Je remercie Valentine et Caroline pour leur confiance ainsi que les éditions Stock pour l’envoi en avant-première des deux premiers ouvrages de la collection Arpège.

« Comme l’eau de la rivière, les secrets enfouis se faufilent même dans les creux les plus infimes. Ils vous habitent et habitent vos enfants. Ils dégorgent, reviennent sous une autre forme. »

Billie, artiste peintre de 37 ans, est en pleine préparation de sa prochaine exposition quand le drame lui est annoncé par un coup de téléphone : sa mère Louise s’est noyée dans la rivière. La rivière… cette fameuse rivière, douloureux souvenir pour Billie qui ressurgit des années après alors qu’elle a tant veillé à l’oublier.

Billie stoppe tout et retourne à V. son village d’enfance, renouer avec tous ces démons, ces mystères et non-dits qu’elle avait jusqu’à présent réussis à dissimuler…

Souvenirs et flash-back se partagent avec l’histoire de sa mère Louise et « du monstre » mais également celle de sa grand-mère qu’elle n’a pas connue. Le retour en enfance se transforme en découverte de l’histoire familiale. Et elle n’est pas au bout de ses surprises…

 « Je voulais que le temps de ton absence s’évanouisse, que cette période de solitude soit engloutie par la béatitude de nos retrouvailles. »

D’une âme tourmentée (l’émouvante et dramatique amitié avec Lila), Billie se transforme petit à petit… Ces lourds secrets de famille (qui est Henri ? Qui est Jacques ? qui est le monstre ?) lui font voir les choses différemment, mais surtout lui font comprendre les silences, les comportements et les constructions face à l’absence. Ces trois histoires d’apparences distinctes se ressemblent, se répétent quelque part et ne font plus qu’une. Tout se mêle, s’entremêle et finit quasiment par se confondre.

« C’était les vibrations de l’air chaud, la terre prise dans les sandales, succion des pieds nus sur les semelles mouillées, corps fatigués arpentant les côtes raides, mains arrachant les mûres et les fraises des bois le long des chemins, bergeronnettes des ruisseaux traversant les saisons, frelons vrombissants au-dessus des fronts fiévreux avant que les orages ne balayent les heures chaudes. »
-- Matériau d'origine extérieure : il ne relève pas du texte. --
def execTagCmdClaim (src : Src) (page : Nat) (token : Bool) (t : Nat) (s : State) : Host.Outcome State Fault Refusal :=
  .next ((s.begin t).tagCmd src 1 (page % 32) token fun s => s.wiredClaim (page % 32))

/-- TAG_CMD_RELEASE: of a page the wired side does not hold, NOT_CLAIMED. -/
def State.wiredRelease (s : State) (p : Nat) : State :=
  if s.wiredHolds p then (s.andNotF AO.TAG_OWN.WIRED (2 ^ p)).wiredEnd 0 else s.wiredEnd 2

def execTagCmdRelease (src : Src) (page : Nat) (token : Bool) (t : Nat) (s : State) : Host.Outcome State Fault Refusal :=
  .next ((s.begin t).tagCmd src 2 (page % 32) token fun s => s.wiredRelease (page % 32))

/-- TAG_CMD_READ: starts; it ends within 1 ms at TAG_READ_DONE. -/
def execTagCmdRead (src : Src) (page : Nat) (token : Bool) (t : Nat) (s : State) : Host.Outcome State Fault Refusal :=
  .next ((s.begin t).tagCmd src 3 (page % 32) token fun s => s.tagSet fun g => { g with reads := g.reads ++ [page % 32] })

/-- The bytes of AO.TAG_BUF, and writing them. -/
def State.tagBuf (s : State) : Frame := (List.range 32).flatMap fun k => leBytes 8 (s.rd (AO.TAG_BUF.DATA k))
def State.setTagBuf (s : State) (d : Frame) : State :=
  (List.range 32).foldl (fun s k => s.wr (AO.TAG_BUF.DATA k) (leNat (sliceAt d (8 * k) 8))) s

/-- TAG_READ_DONE. -/
def State.tagReadDone (s : State) : State :=
  match s.tag.reads with
  | p :: r =>
    (((s.setTagBuf (s.tagPage p)).flag AO.TAG_STAT.OWNED_FLAG (s.fieldHolds p)).tagSet fun g => { g with reads := r }).wiredEnd 0
  | [] => s

def execTagReadDone (t : Nat) (s : State) : Host.Outcome State Fault Refusal := .next ((s.begin t).tagReadDone)

/-- A slot of AO.KEYHASH as bytes. -/
def State.keyHash (s : State) (k : Nat) : Frame := (List.range 4).flatMap fun i => leBytes 8 (s.rd (AO.KEYHASH.HASH k i))

/-- Whether a public key's hash is that of a slot that is programmed and not revoked (R96). -/
def State.keyPinned (s : State) (key : Frame) (k : Nat) : Bool := s.slotLive k && sha256 key == s.keyHash k

/-- The token check of R505. -/
def State.tokenGood (s : State) (p : Nat) : Bool :=
  let tok := (List.range 12).flatMap fun k => leBytes 8 (s.rd (AO.TAG_TOKEN.DATA k))
  let key := tok.take 32
  (s.keyPinned key 0 || s.keyPinned key 1)
    && edVerify key (sha256 (s.tagUid ++ leBytes 1 p ++ s.tagBuf)) (sliceAt tok 32 64)

/-- TAG_CMD_COMMIT: refused OWNED_BY_FIELD, NOT_CLAIMED or SEALED, or ended BAD_CRC, or started. -/
def State.wiredCommit (s : State) (p : Nat) : State :=
  if !s.wiredHolds p then s.wiredRefuse (if s.fieldHolds p then 1 else 2)
  else if s.tagSealed p && !(s.isSet AO.TAG_CMD.TOKEN && s.tokenGood p) then s.wiredRefuse 4
  else if !pageGood s.tagBuf then s.wiredEnd 3
  else (s.tagSet fun g => { g with ops := g.ops ++ [.wired p s.tagBuf] }).tagBusy

def execTagCmdCommit (src : Src) (page : Nat) (token : Bool) (t : Nat) (s : State) : Host.Outcome State Fault Refusal :=
  .next ((s.begin t).tagCmd src 4 (page % 32) token fun s => s.wiredCommit (page % 32))

/-- Clear pending bits and program the mask. -/
def State.pendClear (s : State) (mask : Nat) : State :=
  if s.rd AO.TAG_PEND.PEND &&& mask = 0 then s
  else ((s.andNotF AO.TAG_PEND.PEND mask).tagSet fun g => { g with ops := g.ops ++ [.pendWrite] }).tagBusy

/-- TAG_PEND_CLEAR: a W1C write of AO.TAG_PEND; the host's is ignored (R500). -/
def execTagPendClear (src : Src) (mask t : Nat) (s : State) : Host.Outcome State Fault Refusal :=
  .next ((s.begin t).regCmd src 1 0x410 false fun s => s.pendClear mask)

/-- TAG_PEND_WRITE_DONE: EEPROM holds the mask as it now stands. -/
def State.pendWritten (s : State) : State :=
  match s.tag.ops with
  | .pendWrite :: r => (s.tagSet fun g => { g with ops := r, pendRom := s.rd AO.TAG_PEND.PEND }).tagBusy.releaseAnswer
  | _ => s

def execTagPendWriteDone (t : Nat) (s : State) : Host.Outcome State Fault Refusal := .next ((s.begin t).pendWritten)

/- ## Import by the replay engine (R507, R509) -/

/-- Offsets of the configuration store at which an object of `n` bytes finds erased flash. -/
def State.storeRoom (s : State) (n : Nat) : List Nat :=
  let used := s.flash.filterMap fun c => if s.storeBase ≤ c.1 ∧ c.1 < s.storeBase + s.storeSize then some (c.1 - s.storeBase) else none
  ((List.range (s.storeSize / 64)).map (· * 64)).filter fun o => o + n ≤ s.storeSize && used.all fun a => a < o || o + n ≤ a

/-- A tag-page object (R525): KIND 2; OBJ_ID is a free value, the rest of the header stays unprogrammed. -/
def tagObject (id : Nat) (d : Frame) : Frame :=
  let h := leBytes 4 0x4F43534B ++ leBytes 1 2 ++ leBytes 4 d.length ++ leBytes 4 (crc32c d) ++ leBytes 8 id
  h ++ leBytes 4 (crc32c h) ++ List.replicate 39 0xFF ++ d

/-- Import one pending page: store it where the store has room (a free choice), and append its record. A page whose
store or record is turned away keeps its pending bit. -/
def State.importPage (s : State) (p : Nat) : State :=
  let d := s.tagPage p
  let room := s.storeRoom 320
  if !pageGood d || room.isEmpty || s.pfRefuses || !s.jnlTakes then s
  else
    let (ok, s1) := s.holdup .program
    if !ok then s1
    else
      let o := room.getD (s1.freeVal % room.length) 0
      let s2 := (s1.tookFree.flashProgram (s.storeBase + o) (tagObject (Config.freeValue (s1.free + 1) % 2 ^ 64) d)).tookFree
      let gen := ngetD s.tag.gens p 0
      let q := s2.fl.nextSeq
      let s3 := s2.jnlDevice 4 (leBytes 1 p ++ leBytes 1 gen ++ leBytes 2 0 ++ leBytes 4 (leNat (sliceAt d 252 4)) ++ leBytes 4 o)
      { s3 with fl := { s3.fl with imports := s3.fl.imports ++ [(p, q, gen)] } }

/-- Every pending page, in ascending order. -/
def State.importAll (s : State) : State :=
  ((List.range 32).filter fun p => bitOf (s.rd AO.TAG_PEND.PEND) p).foldl (fun s p => s.importPage p) s

/-- Imports whose record has become durable clear their pending bit, unless a newer commit has come (R509). -/
def State.importsDone (s : State) : State :=
  let (dn, wait) := s.fl.imports.partition fun e => s.durable e.2.1
  let keep := dn.filter fun e => ngetD s.tag.gens e.1 0 == e.2.2
  let s1 := { s with fl := { s.fl with imports := wait } }
  if dn.isEmpty then s1 else (s1.wr MI.BOOT_STAT.TAG_IMPORTED 1).pendClear (maskOf (keep.map (·.1)))

/-- JNL_PROGRAM_DONE: a journal program ends; a waiting seal and waiting imports go on, and the next operation starts. -/
def execJnlProgramDone (bad : Blocks) (t : Nat) (s : State) : Host.Outcome State Fault Refusal :=
  .next (((((s.begin t).jnlProgrammed bad).sealNext).importsDone).flashPump)

end Sys2Proof.Machine
end

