-- ==== Sys2Proof/Machine/Pcie.lean ====
section
/-!
DEFINITION. The PCI Express bridge (16_management_core.md): inbound requests to the BARs (R34, R475, R480, R483), the
link (R124), and the check code of SRAM (R470).
-/
namespace Sys2Proof.Machine

/-- Set a flag of MI.PCIE_EVT; interrupt 7. -/
def State.pcieNote (s : State) (f : Field) : State := (s.wr f 1).raiseIf (!s.isSet f) 7

/- ## Splitting a request (R480) -/

/-- The registers a request of `n` bytes at an offset touches: the multiples of 8. -/
def beatsOf (off n : Nat) : List Nat := (List.range ((off + n + 7) / 8 - off / 8)).map fun i => (off / 8 + i) * 8

/-- Which bytes of the beat at a multiple of 8 a request enables, as a mask of 8 bits. -/
def reqEnables (r : PcieReq) (beat : Nat) : Nat :=
  maskOf (indicesOf 8 fun k => r.off ≤ beat + k && r.enable.getD (beat + k - r.off) false)

/-- The data of a beat, byte k in bits [8k + 7 : 8k]. -/
def reqBeat (r : PcieReq) (beat : Nat) : Nat :=
  leNat ((List.range 8).map fun k => if r.off ≤ beat + k then r.data.getD (beat + k - r.off) 0 else 0)

/-- The size and offset of the aligned unit that enabled bytes form, if they form one. -/
def unitOf (m : Nat) : Option (Nat × Nat) :=
  if m = 0xFF then some (8, 0) else if m = 0x0F then some (4, 0) else if m = 0xF0 then some (4, 4) else none

/-- The bytes of a value that a mask enables, the others 0. -/
def enabledBytes (m v : Nat) : Frame := (leBytes 8 v).zipIdx.map fun e => if bitOf m e.2 then e.1 else 0

/-- Where in its beat a request accesses a register: the unit its bytes form, or its first byte (R17). -/
def unitAt (r : PcieReq) (beat m : Nat) : Nat :=
  match unitOf m with
  | some (_, o) => o
  | none => if r.off / 8 * 8 = beat then r.off % 8 else 0

/-- A read of one beat of the register space: a pop window pops only on a request of exactly its 8 bytes (R15). `at_` is
the place in the beat that MI.ACC_STAT would name. -/
def State.beatRead (s : State) (r : PcieReq) (isl off m at_ : Nat) : Frame × State :=
  if isPop isl off && s.islUp isl then
    if m = 0xFF ∧ r.enable.length = 8 then let s1 := s.popOne isl off; (leBytes 8 s1.resp, s1)
    else (List.replicate 8 0, s.narrowPop .host isl (off + at_))
  else let (v, s1) := s.regReadAt .host isl off (off + at_); (enabledBytes m v, s1)

/-- Read beats in order. -/
def State.beatsRead (s : State) (r : PcieReq) (isl base : Nat) : List Nat → Frame × State
  | [] => ([], s)
  | b :: bs =>
    let a := base + b
    let (l, s1) := s.beatRead r (isl + a / 0x100000) (a % 0x100000) (reqEnables r b) (unitAt r b (reqEnables r b))
    let (l', s2) := s1.beatsRead r isl base bs
    (l ++ l', s2)

/-- Write beats in order. -/
def State.beatsWrite (s : State) (r : PcieReq) (isl base : Nat) (bs : List Nat) : State :=
  bs.foldl (fun s b =>
    let a := base + b
    match unitOf (reqEnables r b) with
    | some (n, o) => s.registerWrite .host (isl + a / 0x100000) (a % 0x100000 + o) n (reqBeat r b / 2 ^ (8 * o))
    | none => s) s

/-- Answer a read. -/
def State.complete (s : State) (r : PcieReq) (l : Frame) : State :=
  s.emit (.completion 0 ((l.drop (r.off % 8)).take r.enable.length))

/-- A request to register space, from an island's window base on. -/
def State.barRegs (s : State) (r : PcieReq) (isl base : Nat) : State :=
  let bs := beatsOf r.off r.enable.length
  if r.wr then
    if bs.all fun b => (unitOf (reqEnables r b)).isSome then s.beatsWrite r isl base bs
    else (s.addF MI.PCIE_EVT.BAD_BE_CNT 1).pcieNote MI.PCIE_EVT.BAD_BE
  else let (l, s1) := s.beatsRead r isl base bs; s1.complete r l

/-- A request to SRAM through BAR2 (R470, R475): only the enabled bytes are written, and a part of a word is not where
its word reads uncorrectable. -/
def State.barSram (s : State) (r : PcieReq) (ecc : Ecc) : State :=
  let n := r.enable.length
  if r.wr then
    if !s.policy 1 then s.unmapped .host 0 r.off
    else
      let part := r.off % 4 ≠ 0 ∨ n % 4 ≠ 0 ∨ r.enable.all (fun b => b) = false
      let put := fun (s : State) => (List.range n).foldl (fun s i =>
        if r.enable.getD i false then (s.sramWrite (r.off + i) [r.data.getD i 0]).breaks (0x10000000 + r.off + i) 1 else s) s
      if part then
        let s1 := s.sramCheck ecc
        if ecc = .uncorrectable then s1.addOvf MI.SRAM_ECC.HOST_DROP MI.SRAM_ECC.OVF 1 1 else put s1
      else put s
  else
    let l := (s.sramRead r.off n).zipIdx.map fun e => if r.enable.getD e.2 false then e.1 else 0
    let s1 := s.sramCheck ecc
    if ecc = .uncorrectable then s1.emit (.poisoned l) else s1.emit (.completion 0 l)

/-- A request to BAR2: SRAM, the mailboxes, or nothing (R34). -/
def State.bar2 (s : State) (r : PcieReq) (ecc : Ecc) : State :=
  let n := r.enable.length
  if r.off + n ≤ 0x40000 then s.barSram r ecc
  else if 0x80000 ≤ r.off ∧ r.off + n ≤ 0x81000 then
    ({ r with off := r.off - 0x80000 } : PcieReq) |> fun q => s.barRegs q 0 0x7000
  else
    let s1 := s.unmapped .host 0 r.off
    if r.wr then s1 else s1.emit (.completion 0 (List.replicate n 0))

/-- A request to BAR4: runs of enabled bytes of a write; a read whole. -/
def State.bar4 (s : State) (r : PcieReq) : State :=
  let n := r.enable.length
  if !r.wr then s.hostBar4 r.off n false []
  else if r.enable.all (fun b => b) then s.hostBar4 r.off n true r.data
  else (List.range n).foldl (fun s i =>
    if r.enable.getD i false then s.hostBar4 (r.off + i) 1 true [r.data.getD i 0] else s) s

/-- PCIE_INBOUND_REQUEST (R480). Without a link no request comes. -/
def State.inbound (s : State) (r : PcieReq) (ecc : Ecc) : State :=
  let n := r.enable.length
  let size := if r.bar = 0 then 0x1000000 else if r.bar = 2 then 0x100000 else if r.bar = 4 then 0x10000000 else 0
  if !s.isSet MI.PCIE_STAT.LINK_UP then s
  else
    let s0 := s.count 0 0x102 1
    if size < r.off + n then
      let s1 := s0.pcieNote MI.PCIE_EVT.UR_SENT
      if r.wr then s1 else s1.emit (.completion 1 [])
    else if r.wr && r.poisoned then s0.pcieNote MI.PCIE_EVT.POISON_IN
    else if r.bar = 0 then s0.barRegs r 0 0
    else if r.bar = 2 then s0.bar2 r ecc
    else s0.bar4 r

def execPcieInboundRequest (req : PcieReq) (ecc : Ecc) (t : Nat) (s : State) : Host.Outcome State Fault Refusal :=
  .next ((s.begin t).inbound req ecc)

/- ## The link (R124) -/

/-- PCIE_LINK_RESET: PERST_N, hot reset or link down. The bridge and its configuration space are reset; descriptors in
progress end with LINK. -/
def State.linkReset (s : State) (perst : Bool) : State :=
  let was := s.isSet MI.PCIE_STAT.LINK_UP
  let s1 := s.wrs [(MI.PCIE_STAT.LINK_UP, 0), (MI.PCIE_STAT.SPEED, 0), (MI.PCIE_STAT.WIDTH, 0), (MI.PCIE_STAT.BME, 0),
    (MI.PCIE_STAT.MSIX_EN, 0), (MI.PCIE_STAT.FUNC_MASK, 0)]
  let s2 := (s.mg.dma.map (·.1)).foldl (fun s c => s.dmaFail c 5) s1
  let s3 := s2.mgSet fun m => { m with mps := 128, mrrs := 512 }
  let s4 := if was then s3.pcieNote MI.PCIE_EVT.LINK_CHG else s3
  if perst then s4.pcieNote MI.PCIE_EVT.PERST_SEEN else s4

def execPcieLinkReset (perst : Bool) (t : Nat) (s : State) : Host.Outcome State Fault Refusal := .next ((s.begin t).linkReset perst)

/-- The class code and the Subsystem ID of configuration space (R479); Device and Revision ID stand in MI.PCIE_ID. -/
def pcieClass : Nat := 0x028000
def pcieSubId : Nat := 0x0F96

/-- PCIE_LINK_UP: the host finds what configuration space reports (R479). The Subsystem Vendor ID is the Vendor ID. -/
def State.pcieUp (s : State) (speed width : Nat) : State :=
  let v := s.rd MI.PCIE_ID.VENDOR
  ((s.wrs [(MI.PCIE_STAT.LINK_UP, 1), (MI.PCIE_STAT.SPEED, speed), (MI.PCIE_STAT.WIDTH, width)]).pcieNote
    MI.PCIE_EVT.LINK_CHG).emit (.config v (s.rd MI.PCIE_ID.DEVICE) (s.rd MI.PCIE_ID.REVISION) pcieClass v pcieSubId)

def execPcieLinkUp (speed width t : Nat) (s : State) : Host.Outcome State Fault Refusal := .next ((s.begin t).pcieUp speed width)

end Sys2Proof.Machine
end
Si le fond est riche, la forme n’est pas en reste. C’est extrêmement bien construit et écrit. Jamais l’intérêt ne faiblit bien au contraire on a de plus en plus de mal à lâcher l’ouvrage tant c’est captivant. Les parties sont équilibrées, les chapitres sont de tailles diverses mais on les avale rapidement. On tourne frénétiquement les pages… sans pour autant survoler. En effet, l’écriture est si belle, aérienne et lyrique. Les phrases sont soigneusement construites, les descriptions sont très évocatrices.  L’alternance épistolaire de la grand-mère à son amour de soldat, ce fameux carnet qui révélera tant de choses sur l’épopée familiale ainsi que les souvenirs de Lila (ses premiers amours, son amitié fraternelle avec Lila et ses parents, …) rend le récit extrêmement attractif et fluide.

Doux et poétique à souhait, ce roman va être une merveille en lecture audio. De même, les relations complexes mère/fille, les lourds secrets de famille, les commérages dans les petits villages dans lesquels tout se sait… tout semble si réel et réaliste sous la plume de Caroline Caugant. Chapeau bas à l’auteur pour cet immense travail et réussite !

« Dans les rues de V. les accents chantaient, planaient au-dessus des peaux burinées par le soleil. Mais plus bas, au ras des portes cochères, là où couraient les fissures, se glissaient les cafards, les fourmis géantes, les scorpions et les têtes de diable, à la recherche d’ombres salutaires. Après les heures solaires, le clair-obscur apportait avec lui ses silhouettes fuyantes, pullulantes, dont les grouillements ressemblaient à des chuchotements. »

On s’attache très facilement aux personnages et aime accompagner Billie dans sa construction, sa reconstruction ou même sa vraie naissance finalement. Cela a beau être une histoire très féminine, elle m’a passionné.

Les monstres engendrent ils les monstres ? Telle est la question sous-jacente tout au long de l’intrigue.

Cerise sur le gâteau, last but not least comme dirait nos amis britanniques: ce final… quel superbe bouquet final ! A l’instar d’un feu d’artifice, on repart heureux en refermant la dernière page de l’épilogue. Littéralement et véritablement conquis ! Un roman sublimement terminé, c’est à souligner tant ce n’est pas toujours le cas…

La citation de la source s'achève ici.